■ **TASK PROMPT**:
Once you reach the line containing "joinBytes (splitBytes (Size.bytes" in the data below, restate each line word for word up to and including the one containing "address wrote. -/".
━━ STUDY MATERIAL
-- ==== Sys2Proof/Laws/Memory.lean ====
section
/-! SUPPORT. Memory: reading back what was written, leaving other bytes alone, keeping the canonical form. -/

namespace Sys2Proof.Machine

/-! ### One byte -/

theorem Memory.byte_of_lt {m : Memory} {a : Nat} (h : ∀ c ∈ m, a < c.1) : m.byte a = 0 := by
  induction m with
  | nil => rfl
  | cons x t ih =>
    obtain ⟨k, b⟩ := x
    have hk : a < k := h (k, b) (by simp)
    have hne : k ≠ a := by omega
    simp only [Memory.byte, if_neg hne]
    exact ih fun c hc => h c (by simp [hc])

/-- A write leaves every other byte alone, whatever form the memory has. -/
theorem Memory.byte_setByte_ne {m : Memory} {a a' : Nat} {b : Byte} (h : a' ≠ a) :
    (m.setByte a b).byte a' = m.byte a' := by
  induction m with
  | nil =>
    unfold Memory.setByte
    split
    · rfl
    · simp [Memory.byte, Ne.symm h]
  | cons x t ih =>
    obtain ⟨k, c⟩ := x
    simp only [Memory.setByte]
    split
    · simp only [Memory.byte, ih]
    · split
      · rename_i _ hk
        subst hk
        split <;> simp [Memory.byte, Ne.symm h]
      · split
        · rfl
        · simp [Memory.byte, Ne.symm h]

/-- A byte reads back as written. -/
theorem Memory.byte_setByte_self {m : Memory} (hm : m.wf) (a : Nat) (b : Byte) :
    (m.setByte a b).byte a = b := by
  induction m with
  | nil =>
    unfold Memory.setByte
    split
    · rename_i h; simp [Memory.byte, h]
    · simp [Memory.byte]
  | cons x t ih =>
    obtain ⟨k, c⟩ := x
    have ht : Memory.wf t := ⟨(List.pairwise_cons.1 hm.1).2, fun d hd => hm.2 d (by simp [hd])⟩
    have hlt : ∀ d ∈ t, k < d.1 := fun d hd => (List.pairwise_cons.1 hm.1).1 d hd
    simp only [Memory.setByte]
    split
    · rename_i h
      have hne : k ≠ a := by omega
      simp only [Memory.byte, if_neg hne, ih ht]
    · split
      · rename_i h hk
        subst hk
        split
        · rename_i hb; rw [Memory.byte_of_lt hlt, hb]
        · simp [Memory.byte]
      · rename_i h hk
        split
        · rename_i hb
          have : ∀ d ∈ ((k, c) :: t : Memory), a < d.1 := by
            intro d hd
            rcases List.mem_cons.1 hd with rfl | hd
            · change a < k; omega
            · have := hlt d hd; omega
          rw [Memory.byte_of_lt this, hb]
        · simp [Memory.byte]

/-- What can be listed after a write: what was, or the byte written. -/
theorem Memory.mem_setByte {m : Memory} {a : Nat} {b : Byte} {d : Host.Cell} (h : d ∈ m.setByte a b) :
    d ∈ m ∨ (d = (a, b) ∧ b ≠ 0) := by
  induction m with
  | nil =>
    unfold Memory.setByte at h
    split at h <;> simp_all
  | cons x t ih =>
    obtain ⟨k, c⟩ := x
    simp only [Memory.setByte] at h
    split at h
    · rcases List.mem_cons.1 h with rfl | h
      · simp
      · rcases ih h with h | h
        · simp [h]
        · exact .inr h
    · split at h
      · split at h
        · simp [h]
        · rcases List.mem_cons.1 h with rfl | h <;> simp_all
      · split at h
        · exact .inl h
        · rcases List.mem_cons.1 h with rfl | h <;> simp_all

/-- A write keeps the canonical form. -/
theorem Memory.setByte_wf {m : Memory} (hm : m.wf) {a : Nat} (ha : a < 2 ^ 32) (b : Byte) :
    (m.setByte a b).wf := by
  refine ⟨?_, fun d hd => ?_⟩
  · induction m with
    | nil =>
      unfold Memory.setByte
      split <;> simp
    | cons x t ih =>
      obtain ⟨k, c⟩ := x
      have ht : Memory.wf t := ⟨(List.pairwise_cons.1 hm.1).2, fun d hd => hm.2 d (by simp [hd])⟩
      have hlt : ∀ d ∈ t, k < d.1 := fun d hd => (List.pairwise_cons.1 hm.1).1 d hd
      simp only [Memory.setByte]
      split
      · rename_i h
        refine List.pairwise_cons.2 ⟨fun d hd => ?_, ih ht⟩
        rcases Memory.mem_setByte hd with hd | ⟨rfl, -⟩
        · exact hlt d hd
        · exact h
      · split
        · rename_i h hk
          subst hk
          split
          · exact ht.1
          · exact List.pairwise_cons.2 ⟨hlt, ht.1⟩
        · rename_i h hk
          split
          · exact hm.1
          · refine List.pairwise_cons.2 ⟨fun d hd => ?_, hm.1⟩
            rcases List.mem_cons.1 hd with rfl | hd
            · change a < k; omega
            · have := hlt d hd; change a < d.1; omega
  · rcases Memory.mem_setByte hd with hd | ⟨rfl, hb⟩
    · exact hm.2 d hd
    · exact ⟨hb, ha⟩

/-- Two canonical memories with the same bytes are the same list. -/
theorem Memory.ext_of_wf {m m' : Memory} (hm : m.wf) (hm' : m'.wf) (h : ∀ a, m.byte a = m'.byte a) : m = m' := by
  induction m generalizing m' with
  | nil =>
    cases m' with
    | nil => rfl
    | cons x t =>
      have := h x.1
      simp only [Memory.byte, if_true] at this
      exact absurd this.symm (hm'.2 x (by simp)).1
  | cons x t ih =>
    obtain ⟨k, c⟩ := x
    have ht : Memory.wf t := ⟨(List.pairwise_cons.1 hm.1).2, fun d hd => hm.2 d (by simp [hd])⟩
    have hlt : ∀ d ∈ t, k < d.1 := fun d hd => (List.pairwise_cons.1 hm.1).1 d hd
    have hc : c ≠ 0 := (hm.2 (k, c) (by simp)).1
    cases m' with
    | nil =>
      have := h k
      simp only [Memory.byte, if_true] at this
      exact absurd this hc
    | cons y t' =>
      obtain ⟨k', c'⟩ := y
      have ht' : Memory.wf t' := ⟨(List.pairwise_cons.1 hm'.1).2, fun d hd => hm'.2 d (by simp [hd])⟩
      have hlt' : ∀ d ∈ t', k' < d.1 := fun d hd => (List.pairwise_cons.1 hm'.1).1 d hd
      have hc' : c' ≠ 0 := (hm'.2 (k', c') (by simp)).1
      have hk : k = k' := by
        rcases Nat.lt_trichotomy k k' with hl | rfl | hl
        · have := h k
          rw [Memory.byte_of_lt (m := (k', c') :: t')] at this
          · simp only [Memory.byte, if_true] at this; exact absurd this hc
          · intro d hd
            rcases List.mem_cons.1 hd with rfl | hd
            · exact hl
            · have := hlt' d hd; omega
        · rfl
        · have := h k'
          rw [Memory.byte_of_lt (m := (k, c) :: t)] at this
          · simp only [Memory.byte, if_true] at this; exact absurd this.symm hc'
          · intro d hd
            rcases List.mem_cons.1 hd with rfl | hd
            · exact hl
            · have := hlt d hd; omega
      subst hk
      have hcc : c = c' := by have := h k; simpa [Memory.byte] using this
      subst hcc
      refine congrArg _ (ih ht ht' fun a => ?_)
      by_cases ha : k = a
      · subst ha
        rw [Memory.byte_of_lt hlt, Memory.byte_of_lt hlt']
      · have := h a
        simpa [Memory.byte, ha] using this

/-! ### Lists of bytes -/

theorem Memory.writeList_wf {m : Memory} (hm : m.wf) (a : Word) (l : List Byte) : (m.writeList a l).wf := by
  induction l generalizing m a with
  | nil => exact hm
  | cons b bs ih => exact ih (Memory.setByte_wf hm a.isLt b) _

theorem Memory.byte_writeList_ne {m : Memory} {a : Word} {l : List Byte} {x : Nat}
    (h : ∀ i < l.length, x ≠ (a + BitVec.ofNat 32 i).toNat) : (m.writeList a l).byte x = m.byte x := by
  induction l generalizing m a with
  | nil => rfl
  | cons b bs ih =>
    have h0 : x ≠ a.toNat := by simpa using h 0 (by simp)
    rw [Memory.writeList, ih, Memory.byte_setByte_ne h0]
    intro i hi
    have := h (i + 1) (by simp [hi])
    rwa [show a + BitVec.ofNat 32 (i + 1) = a + 1 + BitVec.ofNat 32 i by
      rw [BitVec.add_assoc, ← BitVec.ofNat_add_ofNat, BitVec.add_comm (BitVec.ofNat 32 i)]; rfl] at this

theorem Memory.readList_congr {m m' : Memory} {a : Word} {n : Nat}
    (h : ∀ i < n, m.byte (a + BitVec.ofNat 32 i).toNat = m'.byte (a + BitVec.ofNat 32 i).toNat) :
    m.readList a n = m'.readList a n := by
  induction n generalizing a with
  | zero => rfl
  | succ n ih =>
    have h0 : m.byte a.toNat = m'.byte a.toNat := by simpa using h 0 (by omega)
    simp only [Memory.readList, h0]
    rw [ih]
    intro i hi
    have := h (i + 1) (by omega)
    rwa [show a + BitVec.ofNat 32 (i + 1) = a + 1 + BitVec.ofNat 32 i by
      rw [BitVec.add_assoc, ← BitVec.ofNat_add_ofNat, BitVec.add_comm (BitVec.ofNat 32 i)]; rfl] at this

theorem Memory.readList_writeList {m : Memory} (hm : m.wf) (a : Word) (l : List Byte) (hl : l.length ≤ 2 ^ 32) :
    (m.writeList a l).readList a l.length = l := by
  induction l generalizing m a with
  | nil => rfl
  | cons b bs ih =>
    simp only [List.length_cons, Memory.readList, Memory.writeList]
    have hlen : bs.length < 2 ^ 32 := by simp only [List.length_cons] at hl; omega
    rw [ih (Memory.setByte_wf hm a.isLt b) (a + 1) (by omega), Memory.byte_writeList_ne,
      Memory.byte_setByte_self hm]
    intro i hi
    have ha := a.isLt
    have h1 : BitVec.toNat (1 : Word) = 1 := rfl
    simp only [BitVec.toNat_add, BitVec.toNat_ofNat, h1]
    omega

theorem Memory.length_readList (m : Memory) (a : Word) (n : Nat) : (m.readList a n).length = n := by
  induction n generalizing a with
  | zero => rfl
  | succ n ih => simp [Memory.readList, ih]

theorem length_splitBytes (n : Nat) (v : Word) : (splitBytes n v).length = n := by
  induction n generalizing v with
  | zero => rfl
  | succ n ih => simp [splitBytes, ih]

theorem length_byteOrder (e : Endian) (l : List Byte) : (byteOrder e l).length = l.length := by
  cases e <;> simp [byteOrder]

theorem byteOrder_byteOrder (e : Endian) (l : List Byte) : byteOrder e (byteOrder e l) = l := by
  cases e <;> simp [byteOrder]

theorem add_one_ofNat (a : Word) (i : Nat) : a + 1 + BitVec.ofNat 32 i = a + BitVec.ofNat 32 (i + 1) := by
  rw [BitVec.add_assoc, ← BitVec.ofNat_add_ofNat, BitVec.add_comm (BitVec.ofNat 32 i)]; rfl

/-- What a list of bytes read holds at each place. -/
theorem Memory.getElem_readList (m : Memory) (a : Word) (n : Nat) {i : Nat} (hi : i < (m.readList a n).length) :
    (m.readList a n)[i] = m.byte (a + BitVec.ofNat 32 i).toNat := by
  induction n generalizing a i with
  | zero => simp [Memory.readList] at hi
  | succ n ih =>
    cases i with
    | zero => simp [Memory.readList]
    | succ i => simp only [Memory.readList, List.getElem_cons_succ, ih, add_one_ofNat]

/-- The bytes of a value made from bytes. -/
theorem splitBytes_joinBytes (l : List Byte) (h : l.length ≤ 4) : splitBytes l.length (joinBytes l) = l := by
  match l, h with
  | [], _ => rfl
  | [a], _ | [a, b], _ | [a, b, c], _ | [a, b, c, d], _ =>
    simp only [List.length_cons, List.length_nil, splitBytes, joinBytes, List.cons.injEq, and_true]
    repeat' apply And.intro
    all_goals
      ext i hi
      simp only [BitVec.getElem_setWidth, BitVec.getLsbD_or, BitVec.getLsbD_shiftLeft, BitVec.getLsbD_ushiftRight,
        BitVec.getLsbD_setWidth]
      grind
  | _ :: _ :: _ :: _ :: _ :: _, h => simp at h; omega

/-- The bytes of a value put together again. -/
theorem joinBytes_splitBytes (z : Size) (v : Word) :
    joinBytes (splitBytes (Size.bytes z) v) = (v.setWidth (8 * Size.bytes z)).setWidth 32 := by
  cases z <;> simp only [Size.bytes, splitBytes, joinBytes] <;> ext i hi <;>
    simp only [BitVec.getElem_or, BitVec.getElem_shiftLeft, BitVec.getElem_setWidth, BitVec.getLsbD_setWidth,
      BitVec.getLsbD_ushiftRight] <;> grind

/-! ### Accesses -/

/-- A store keeps the canonical form. -/
theorem memWrite_wf {m : Memory} (hm : m.wf) (e : Endian) (a : Word) (z : Size) (v : Word) :
    (memWrite e m a z v).wf := Memory.writeList_wf hm a _

/-- A store leaves every byte outside it alone. -/
theorem byte_memWrite_ne {m : Memory} {e : Endian} {a : Word} {z : Size} {v : Word} {x : Nat}
    (h : ∀ i < Size.bytes z, x ≠ (a + BitVec.ofNat 32 i).toNat) : (memWrite e m a z v).byte x = m.byte x :=
  Memory.byte_writeList_ne (by rwa [length_byteOrder, length_splitBytes])

/-- An access reads what the last store of the same size at the same address wrote. -/
theorem memRead_memWrite {m : Memory} (hm : m.wf) (e : Endian) (a : Word) (z : Size) (v : Word) :
    memRead e (memWrite e m a z v) a z = (v.setWidth (8 * Size.bytes z)).setWidth 32 := by
  have hlen : (byteOrder e (splitBytes (Size.bytes z) v)).length = Size.bytes z := by
    rw [length_byteOrder, length_splitBytes]
  have hle : Size.bytes z ≤ 2 ^ 32 := by cases z <;> decide
  have := Memory.readList_writeList hm a _ (hlen.symm ▸ hle)
  rw [hlen] at this
  rw [memRead, memWrite, this, byteOrder_byteOrder, joinBytes_splitBytes]

/-- What is read of one memory, stored in another: its bytes. -/
theorem memWrite_memRead (e : Endian) (m m' : Memory) (a : Word) (z : Size) :
    memWrite e m a z (memRead e m' a z) = m.writeList a (m'.readList a (Size.bytes z)) := by
  have hl : (byteOrder e (m'.readList a (Size.bytes z))).length = Size.bytes z := by
    rw [length_byteOrder, Memory.length_readList]
  have h4 : Size.bytes z ≤ 4 := by cases z <;> decide
  have := splitBytes_joinBytes _ (hl.symm ▸ h4)
  rw [hl] at this
  rw [memWrite, memRead, this, byteOrder_byteOrder]

/-- A byte of an access copied from another memory is the byte there. -/
theorem byte_copy {e : Endian} {m m' : Memory} (hm : m.wf) (a : Word) (z : Size) {i : Nat} (hi : i < Size.bytes z) :
    (memWrite e m a z (memRead e m' a z)).byte (a + BitVec.ofNat 32 i).toNat =
      m'.byte (a + BitVec.ofNat 32 i).toNat := by
  have hl : (m'.readList a (Size.bytes z)).length = Size.bytes z := Memory.length_readList ..
  have hle : Size.bytes z ≤ 2 ^ 32 := by cases z <;> decide
  have h := Memory.readList_writeList hm a (m'.readList a (Size.bytes z)) (hl.symm ▸ hle)
  rw [hl] at h
  rw [memWrite_memRead, ← Memory.getElem_readList _ a (Size.bytes z) (by rwa [Memory.length_readList]),
    ← Memory.getElem_readList m' a (Size.bytes z) (by rwa [hl])]
  exact List.getElem_of_eq h _

end Sys2Proof.Machine
end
━━━━
■ **RESPONSE**:
    joinBytes (splitBytes (Size.bytes z) v) = (v.setWidth (8 * Size.bytes z)).setWidth 32 := by
  cases z <;> simp only [Size.bytes, splitBytes, joinBytes] <;> ext i hi <;>
    simp only [BitVec.getElem_or, BitVec.getElem_shiftLeft, BitVec.getElem_setWidth, BitVec.getLsbD_setWidth,
      BitVec.getLsbD_ushiftRight] <;> grind

/-! ### Accesses -/

/-- A store keeps the canonical form. -/
theorem memWrite_wf {m : Memory} (hm : m.wf) (e : Endian) (a : Word) (z : Size) (v : Word) :
    (memWrite e m a z v).wf := Memory.writeList_wf hm a _

/-- A store leaves every byte outside it alone. -/
theorem byte_memWrite_ne {m : Memory} {e : Endian} {a : Word} {z : Size} {v : Word} {x : Nat}
    (h : ∀ i < Size.bytes z, x ≠ (a + BitVec.ofNat 32 i).toNat) : (memWrite e m a z v).byte x = m.byte x :=
  Memory.byte_writeList_ne (by rwa [length_byteOrder, length_splitBytes])

/-- An access reads what the last store of the same size at the same address wrote. -/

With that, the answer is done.